Na desmesurada sabedoria da minha juventude… eu não hesitaria em dizer quem é o “homem”… “ser humano”. Actualmente… depois de inúmeras reflexões e estudos e das mais variadas vivências… com muita humildade… tenho de resignar-me a dizer que não sei.
Eu não sei quem é o homem! Eu conheço e vivo Jesus Cristo mas não consigo compreender quem é Deus! Eu não conheço o Mundo!… E quanto mais tento aprofundar as minhas experiências e saberes… mais oportunidades encontro de testar a minha incomensurável ignorância.
Mas não sou única!... Há dias, encontrei a minha amiga Vanda que não via faz tempo. Depois de serenados os ânimos das manifestações alegres e entusiastas do encontro, resolvemos tomar um saboroso e tranquilizante chazinho para pormos a conversa em dia. E não sei como, talvez por termos gostos idênticos, demos connosco a falar sobre a melhor forma de viver a espiritualidade.
Neste contexto, dizia-me ela:
-“Eu cada vez percebo menos de tudo quanto vejo… o desconhecimento de Deus, da vida e das coisas, cada vez é maior. Mas também isso de pouco me interessa. Na minha forma de ser e estar, vou ultrapassando esta intempérie apostando viver lado a lado com o mistério… ou melhor dizendo… integrada no mistério… porque eu… embora infimíssima… também sou uma célula da humanidade.”
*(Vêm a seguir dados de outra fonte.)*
/-! What a step can be (spec/40_engine.md R59, R63, R88): the effect of a well-formed instruction that stands at `pc`, the
fault of an ill-formed one, or the halt of an unrecognized opcode. -/

namespace Sys2Proof.Machine

/-- The next states of a step. -/
inductive StepsTo (s : State) : State → Prop where
  /-- A well-formed instruction stands at `pc`. -/
  | ran {t : State} (i : Instr) (bytes : BytesAt s s.pc (encode i)) (wf : i.wellFormed = true) (effect : Effect i s t) :
      StepsTo s t
  /-- An instruction with a register operand byte of 8 or more stands at `pc`. -/
  | raised (i : Instr) (bytes : BytesAt s s.pc (encode i)) (ill : i.wellFormed = false) :
      StepsTo s (s.raiseInvalidRegisterIndex i.length)
  /-- No opcode stands at `pc`. -/
  | unrecognized (unassigned : s.readMem s.pc ∉ assignedOpcodes) : StepsTo s (s.stop .unrecognizedOpcode)

/-- A step that answers a next state was taken by a running core. -/
theorem running_of_step {s t : State} (h : step s = .next t) : s.status = .running := (step_cases h).1

/-- A step answers one of the next states of `StepsTo`. -/
theorem stepsTo_of_step {s t : State} (h : step s = .next t) : StepsTo s t := by
  rcases (step_cases h).2 with ⟨i, tail, offered, ran⟩ | ⟨unassigned, rfl⟩
  · have bytes := bytesAt_of_append offered
    rcases exec_next ran with ⟨ill, rfl⟩ | ⟨wf, effect⟩
    · exact .raised i bytes ill
    · exact .ran i bytes wf effect
  · exact .unrecognized unassigned

/-- What a step changes beside `pc` and the status record, a well-formed instruction changes: the end of a run keeps the
rest. -/
theorem effect_or_endRun_of_step {s t : State} (h : step s = .next t) :
    (∃ i, BytesAt s s.pc (encode i) ∧ i.wellFormed = true ∧ Effect i s t) ∨ ∃ st c len, t = s.endRun st c len := by
  cases stepsTo_of_step h with
  | ran i bytes wf effect => exact .inl ⟨i, bytes, wf, effect⟩
  | raised i => exact .inr ⟨_, _, _, s.raiseInvalidRegisterIndex_eq i.length⟩
  | unrecognized => exact .inr ⟨_, _, _, s.stop_eq _⟩

/-! ### Bytes in memory -/

theorem bytesAt_nil (s : State) (a : Byte) : BytesAt s a [] := fun _ inside => absurd inside (Nat.not_lt_zero _)

/-- Bytes stand at an address when the first stands there and the others from the next address on (R46). -/
theorem bytesAt_cons {s : State} {a b : Byte} {bs : List Byte} :
    BytesAt s a (b :: bs) ↔ s.readMem a = b ∧ BytesAt s (a + 1) bs := by
  have here : a + BitVec.ofNat 8 0 = a := BitVec.add_zero a
  constructor
  · intro bytes
    exact ⟨here ▸ bytes 0 (Nat.succ_pos _), fun k inside =>
      (add_one_add_ofNat a k).symm ▸ bytes (k + 1) (Nat.succ_lt_succ inside)⟩
  · rintro ⟨first, others⟩ k inside
    cases k with
    | zero => exact here.symm ▸ first
    | succ k => exact add_one_add_ofNat a k ▸ others k (Nat.lt_of_succ_lt_succ inside)

/-- The opcode of an instruction whose encoding stands at an address. -/
theorem readMem_of_bytesAt {s : State} {a op : Byte} {bs : List Byte} (bytes : BytesAt s a (op :: bs)) :
    s.readMem a = op := (bytesAt_cons.mp bytes).1

/-- The three bytes of a two-operand instruction. -/
theorem readMem_operands_of_bytesAt {s : State} {a op b c : Byte} (bytes : BytesAt s a [op, b, c]) :
    s.readMem a = op ∧ s.readMem (a + 1) = b ∧ s.readMem (a + 2) = c := by
  obtain ⟨first, others⟩ := bytesAt_cons.mp bytes
  obtain ⟨second, last⟩ := bytesAt_cons.mp others
  have sum : a + 1 + 1 = a + 2 := by rw [BitVec.add_assoc]; rfl
  exact ⟨first, second, sum ▸ readMem_of_bytesAt last⟩

end Sys2Proof.Machine

/-! Every step keeps the machine's invariant (spec/10_state.md R20, spec/60_exceptions.md R84), and with it every run. -/

namespace Sys2Proof.Machine

/-- A new status record that is a pair of R84's table keeps the invariant when nothing else but `pc` changes. -/
theorem endRun_keepsInv {s : State} (inv : MachineInv s) {st : Status} {c : Cause} (ok : statusRecordOk st c = true)
    (len : Nat) : MachineInv (s.endRun st c len) := by
  obtain ⟨mem, low, -⟩ := inv
  exact ⟨mem, low, ok⟩

/-- A completed instruction keeps the invariant: PUSH alone stores, flag writes keep bits 3:0, and HALT alone writes the
status record. -/
theorem Effect.keepsInv {i : Instr} {s t : State} (effect : Effect i s t) (inv : MachineInv s) : MachineInv t := by
  obtain ⟨mem, low, record⟩ := inv
  cases effect with
  | wrote r v f _ _ flags => exact ⟨mem, flags.low.trans low, record⟩
  | recovered => exact ⟨mem, (writeFlag_low .overflow true s.flags).trans low, record⟩
  | passed => exact ⟨mem, low, record⟩
  | jumped => exact ⟨mem, low, record⟩
  | pushed r => exact ⟨State.writeMem_wf mem (pushAddr s) (s.reg r), low, record⟩
  | popped => exact ⟨mem, (setZN_low _ s.flags).trans low, record⟩
  | stopped => exact endRun_keepsInv ⟨mem, low, record⟩ rfl 1

/-- Settles O38: an instruction that completes keeps the invariant, and each end of a run writes a pair of R84's table. -/
theorem stepKeepsTheInvariant : Obligations.StepKeepsTheInvariant := by
  intro s t inv h
  cases stepsTo_of_step h with
  | ran i bytes wf effect => exact effect.keepsInv inv
  | raised i => exact endRun_keepsInv inv rfl i.length
  | unrecognized => exact endRun_keepsInv inv rfl 1

end Sys2Proof.Machine

/-! The end of a run (spec/60_exceptions.md R84 to R92): what a halt and a fault leave, and that no step follows. -/

namespace Sys2Proof.Machine

/-- The halt of an opcode leaves what R85 says. -/
theorem stop_stoppedFrom (c : Cause) (s : State) : StoppedFrom c.code s (s.stop c) :=
  ⟨rfl, rfl, rfl, rfl, fun _ _ => rfl, rfl, rfl, fun _ => rfl, rfl⟩

/-- Raising InvalidRegisterIndex leaves what R90 and R91 say. -/
theorem raise_raisedFrom (len : Nat) (s : State) : RaisedFrom len s (s.raiseInvalidRegisterIndex len) :=
  ⟨rfl, rfl, rfl, rfl, fun _ _ => rfl, rfl, rfl, fun _ => rfl, rfl⟩

theorem RaisedFrom.raisedInvalidRegister {len : Nat} {s t : State} (h : RaisedFrom len s t) : RaisedInvalidRegister t := by
  obtain ⟨status, cause, -⟩ := h
  exact ⟨status, cause⟩

theorem step_halted {s : State} (h : s.status = .halted) : step s = .fault .haltedHasNoStep := by
  unfold step
  rw [h]

theorem step_faulted {s : State} (h : s.status = .faulted) : step s = .fault .faultedHasNoStep := by
  unfold step
  rw [h]

/-- Settles O16: HALT is `stop`, which leaves a halted core. -/
theorem haltStopsTheCore : Obligations.HaltStopsTheCore := by
  intro s
  have opcode : encode .halt = [0x10#8] := rfl
  have halts : exec .halt s = .next (s.stop .haltOpcode) := rfl
  exact ⟨opcode, _, halts, stop_stoppedFrom .haltOpcode s, step_halted rfl⟩

/-- A step at a byte that is no opcode is `stop` (R63). -/
theorem step_of_unassigned {s : State} (running : s.status = .running) (unassigned : s.readMem s.pc ∉ assignedOpcodes) :
    step s = .next (s.stop .unrecognizedOpcode) := by
  rw [step_running running, instrBytes_eq, decode_unassigned unassigned]
  rfl

/-- Settles O17: the step is `stop`, which leaves a halted core. -/
theorem unrecognizedOpcodeStopsTheCore : Obligations.UnrecognizedOpcodeStopsTheCore := by
  intro s running unassigned
  exact ⟨_, step_of_unassigned running unassigned, stop_stoppedFrom .unrecognizedOpcode s, step_halted rfl⟩

/-- Settles O19: the bytes at `pc` decode to an instruction, and each answers a next state, or the core halts. -/
theorem runningCoreAlwaysSteps : Obligations.RunningCoreAlwaysSteps := by
  intro s running
  by_cases assigned : s.readMem s.pc ∈ assignedOpcodes
  · obtain ⟨i, _, decoded, -⟩ := decode_assigned assigned (s.readMem (s.pc + 1)) (s.readMem (s.pc + 2)) []
    obtain ⟨t, ran, -⟩ := exec_cases i s
    exact ⟨t, (stepRunsTheDecodedInstruction s i running decoded).trans ran⟩
  · exact ⟨_, step_of_unassigned running assigned⟩

/-! ### InvalidRegisterIndex -/

/-- An instruction is ill-formed when some register operand byte is 8 or more (R88). -/
theorem wellFormed_eq_false_iff (i : Instr) : i.wellFormed = false ↔ ∃ b ∈ i.regOperands, 8 ≤ b.toNat := by
  simp [Instr.wellFormed, List.all_eq_false]

theorem wellFormed_iff (i : Instr) : i.wellFormed = true ↔ ∀ b ∈ i.regOperands, b.toNat < 8 := by
  simp [Instr.wellFormed, List.all_eq_true]

/-- An ill-formed instruction raises, whatever its other operands and the state hold (R87, R88). -/
theorem exec_of_invalid_operand {i : Instr} (invalid : ∃ b ∈ i.regOperands, 8 ≤ b.toNat) (s : State) :
    exec i s = .next (s.raiseInvalidRegisterIndex i.length) := by
  have ill := (wellFormed_eq_false_iff i).mpr invalid
  obtain ⟨t, ran, ⟨-, rfl⟩ | ⟨wf, -⟩⟩ := exec_cases i s
  · exact ran
  · exact absurd (wf.symm.trans ill) (by decide)

/-- A well-formed instruction has its effect. -/
theorem exec_of_wellFormed {i : Instr} (wf : i.wellFormed = true) (s : State) : ∃ t, exec i s = .next t ∧ Effect i s t := by
  obtain ⟨t, ran, ⟨ill, -⟩ | ⟨-, effect⟩⟩ := exec_cases i s
  · exact absurd (ill.symm.trans wf) (by decide)
  · exact ⟨t, ran, effect⟩

/-- A completed instruction writes the status record when it is HALT alone (R62). -/
theorem Effect.status_cases {i : Instr} {s t : State} (effect : Effect i s t) :
    t.status = s.status ∨ i = .halt ∧ t = s.stop .haltOpcode := by
  cases effect with
  | wrote | recovered | passed | jumped | pushed | popped => exact .inl rfl
  | stopped halt => exact .inr ⟨halt, rfl⟩

/-- No completed instruction of a core that is not FAULTED leaves it FAULTED. -/
theorem Effect.not_faulted {i : Instr} {s t : State} (effect : Effect i s t) (h : s.status ≠ .faulted) :
    t.status ≠ .faulted := by
  rcases effect.status_cases with kept | ⟨-, rfl⟩
  · rwa [kept]
  · exact Status.noConfusion

/-- Settles O36: an ill-formed instruction raises, a well-formed one has an effect, and no effect is a fault. -/
theorem invalidRegisterIndexIsRaisedExactly : Obligations.InvalidRegisterIndexIsRaisedExactly := by
  intro i s
  constructor
  · intro invalid
    exact ⟨_, exec_of_invalid_operand invalid s, raise_raisedFrom i.length s⟩
  · intro valid running
    obtain ⟨t, ran, effect⟩ := exec_of_wellFormed ((wellFormed_iff i).mpr valid) s
    exact ⟨t, ran, effect.not_faulted (by simp [running])⟩

/-- Settles O37: a step stops the core by HALT, by raising or at a byte that is no opcode; each writes the address of the
byte to `cause_pc` and keeps memory, so what stood at `pc` still stands there. -/
theorem stopRecordTellsTheTruth : Obligations.StopRecordTellsTheTruth := by
  intro s t h stopped
  cases stepsTo_of_step h with
  | ran i bytes wf effect =>
    rcases effect.status_cases with kept | ⟨rfl, rfl⟩
    · exact absurd (kept.trans (running_of_step h)) stopped
    · exact ⟨⟨rfl, bytes, rfl⟩, rfl, fun _ => rfl⟩
  | raised i bytes ill => exact ⟨⟨rfl, i, ill, bytes, rfl⟩, rfl, fun _ => rfl⟩
  | unrecognized unassigned => exact ⟨⟨rfl, unassigned, rfl⟩, rfl, fun _ => rfl⟩

end Sys2Proof.Machine

/-! Runs (spec/40_engine.md R59, R60): the steps of a run one by one, and the induction over the states it reaches. -/

namespace Sys2Proof.Machine

@[simp] theorem run_zero (s : State) : Sys2Proof.core.run 0 s = .next s := rfl

theorem run_succ_of_next {s t : State} (h : step s = .next t) (n : Nat) :
    Sys2Proof.core.run (n + 1) s = Sys2Proof.core.run n t := by
  simp only [Host.Core.run, Sys2Proof.core, h]

theorem run_succ_of_fault {s : State} {r : Fault} (h : step s = .fault r) (n : Nat) :
    Sys2Proof.core.run (n + 1) s = .fault r := by
  simp only [Host.Core.run, Sys2Proof.core, h]

/-- A step answers a next state or a fault and refuses nothing. -/
theorem step_next_or_fault (s : State) : (∃ t, step s = .next t) ∨ ∃ r, step s = .fault r := by
  cases status : s.status with
  | running => exact .inl (runningCoreAlwaysSteps s status)
  | halted => exact .inr ⟨_, step_halted status⟩
  | faulted => exact .inr ⟨_, step_faulted status⟩

/-- A run of one or more steps that answers a state takes its first step. -/
theorem step_of_run_succ {n : Nat} {s u : State} (h : Sys2Proof.core.run (n + 1) s = .next u) :
    ∃ t, step s = .next t ∧ Sys2Proof.core.run n t = .next u := by
  rcases step_next_or_fault s with ⟨t, next⟩ | ⟨r, fault⟩
  · exact ⟨t, next, (run_succ_of_next next n).symm.trans h⟩
  · exact nomatch (run_succ_of_fault fault n).symm.trans h

/-- What a step reaches further is reached. -/
theorem Reaches.head {s t u : State} (h : step s = .next t) (reached : Reaches t u) : Reaches s u := by
  obtain ⟨n, run⟩ := reached
  exact ⟨n + 1, (run_succ_of_next h n).trans run⟩

/-- What holds of the first state and is kept by every step holds of every state reached. -/
theorem Reaches.induction {P : State → Prop} (keeps : ∀ s t, P s → step s = .next t → P t) {s t : State} (start : P s)
    (reached : Reaches s t) : P t := by
  obtain ⟨n, run⟩ := reached
  induction n generalizing s with
  | zero => cases run; exact start
  | succ n ih =>
    obtain ⟨u, next, rest⟩ := step_of_run_succ run
    exact ih (keeps s u start next) rest

/-- Settles O18: `step` looks at the status first, and a run of one or more steps begins with one. -/
theorem stoppedCoreHasNoStep : Obligations.StoppedCoreHasNoStep := by
  intro s
  exact ⟨fun h => ⟨step_halted h, run_succ_of_fault (step_halted h)⟩,
    fun h => ⟨step_faulted h, run_succ_of_fault (step_faulted h)⟩, State.resetWith_status s.params⟩

/-- Settles O39: by induction over the run, each step keeping the invariant. -/
theorem runsKeepTheInvariant : Obligations.RunsKeepTheInvariant :=
  fun _ _ inv reached => reached.induction stepKeepsTheInvariant inv

/-- Every instruction reached from `s` names only R0 to R7. -/
def ReachesOnlyWellFormed (s : State) : Prop :=
  ∀ (u : State) (i : Instr), Reaches s u → u.status = .running → BytesAt u u.pc (encode i) → i.wellFormed = true

/-- A step from a state that reaches only well-formed instructions raises no fault and leads to such a state. -/
theorem not_faulted_of_step {s t : State} (h : ReachesOnlyWellFormed s ∧ s.status ≠ .faulted) (next : step s = .next t) :
    ReachesOnlyWellFormed t ∧ t.status ≠ .faulted := by
  obtain ⟨wellFormed, notFaulted⟩ := h
  refine ⟨fun u i reached => wellFormed u i (reached.head next), ?_⟩
  cases stepsTo_of_step next with
  | ran i bytes wf effect => exact effect.not_faulted notFaulted
  | raised i bytes ill =>
    have wf := wellFormed s i ⟨0, rfl⟩ (running_of_step next) bytes
    exact absurd (ill.symm.trans wf) (by decide)
  | unrecognized => exact Status.noConfusion

/-- Settles O40: by induction over the run. -/
theorem runsOfWellFormedInstructionsNeverFault : Obligations.RunsOfWellFormedInstructionsNeverFault := by
  intro s notFaulted wellFormed t reached
  exact (reached.induction (fun _ _ => not_faulted_of_step) ⟨wellFormed, notFaulted⟩).2

/-- NOP stands at `pc` where memory reads 0x00 (R44). -/
theorem step_of_zero_byte {s : State} (running : s.status = .running) (zero : s.readMem s.pc = 0x00#8) :
    step s = .next (s.advance 1) := by
  have bytes : BytesAt s s.pc (encode .nop) := bytesAt_cons.mpr ⟨zero, bytesAt_nil s _⟩
  rw [step_of_bytesAt running bytes, exec_nop]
Depois da minha convicta concordância, continuou:
-“Pensar que ‘o mais importante é invisível aos olhos’ faz parte do meu dia a dia, em todos os seus momentos, e dá-me a oportunidade de, pelo menos, tentar olhar as pessoas que me rodeiam de forma amorosa e compreensiva, porque consigo vê-las com os olhos do meu coração ou sentimento.
No desenrolar da vida, há muitas situações em que não consigo fazer o que quero, e em vez de andar com a alegria e boa disposição desejada, sem saber como nem porquê, acabo por ser acometida por crises de insatisfação e mau humor que não consigo conter. E são estes meus comportamentos esquisitos de falta de auto-conhecimento e auto-controle que me levam a conviver melhor com as pessoas, mesmo sem as conhecer inteiramente, até porque já me convenci que não é possível… não posso ter a pretensão de conhecer os outros se não sou capaz de me conhecer a mim?
Depois… o ter de me desculpar das asneiras que vou fazendo… também me dá uma maior capacidade de desculpar os deslizes das pessoas com quem convivo. O reconhecimento e aceitação das minhas debilidades e fraquezas ajuda-me a compreender e aceitar as debilidades e fraquezas dos outros. É lógico!”
A importância do tema fez-me perder a noção de tempo… e tanta abertura… convidou-me a fazer silêncio… enquanto a explicação continuou:
-“As convicções religiosas têm que ser respeitadas. Cada um é como é! O caminho para chegar a Deus é diferente de pessoa para pessoa. E temos de respeitar o ritmo de cada um… ritmo que só Deus conhece. Quem se esforça por amar, aceitar e compreender… consciente ou inconscientemente, está com Deus que sempre será um mistério tão incompreensível quanto o homem! Eu… não consigo saber verdadeiramente quem é Deus… mas também não consigo viver sem ELE, porque ELE é parte integrante de mim e só o viver com ELE e para ELE me satisfaz.”
Olhamos o relógio… apreensivas… e… antes do beijo apressado de despedida, prometemo-nos, mutuamente, continuar a conversa… num outro qualquer dia!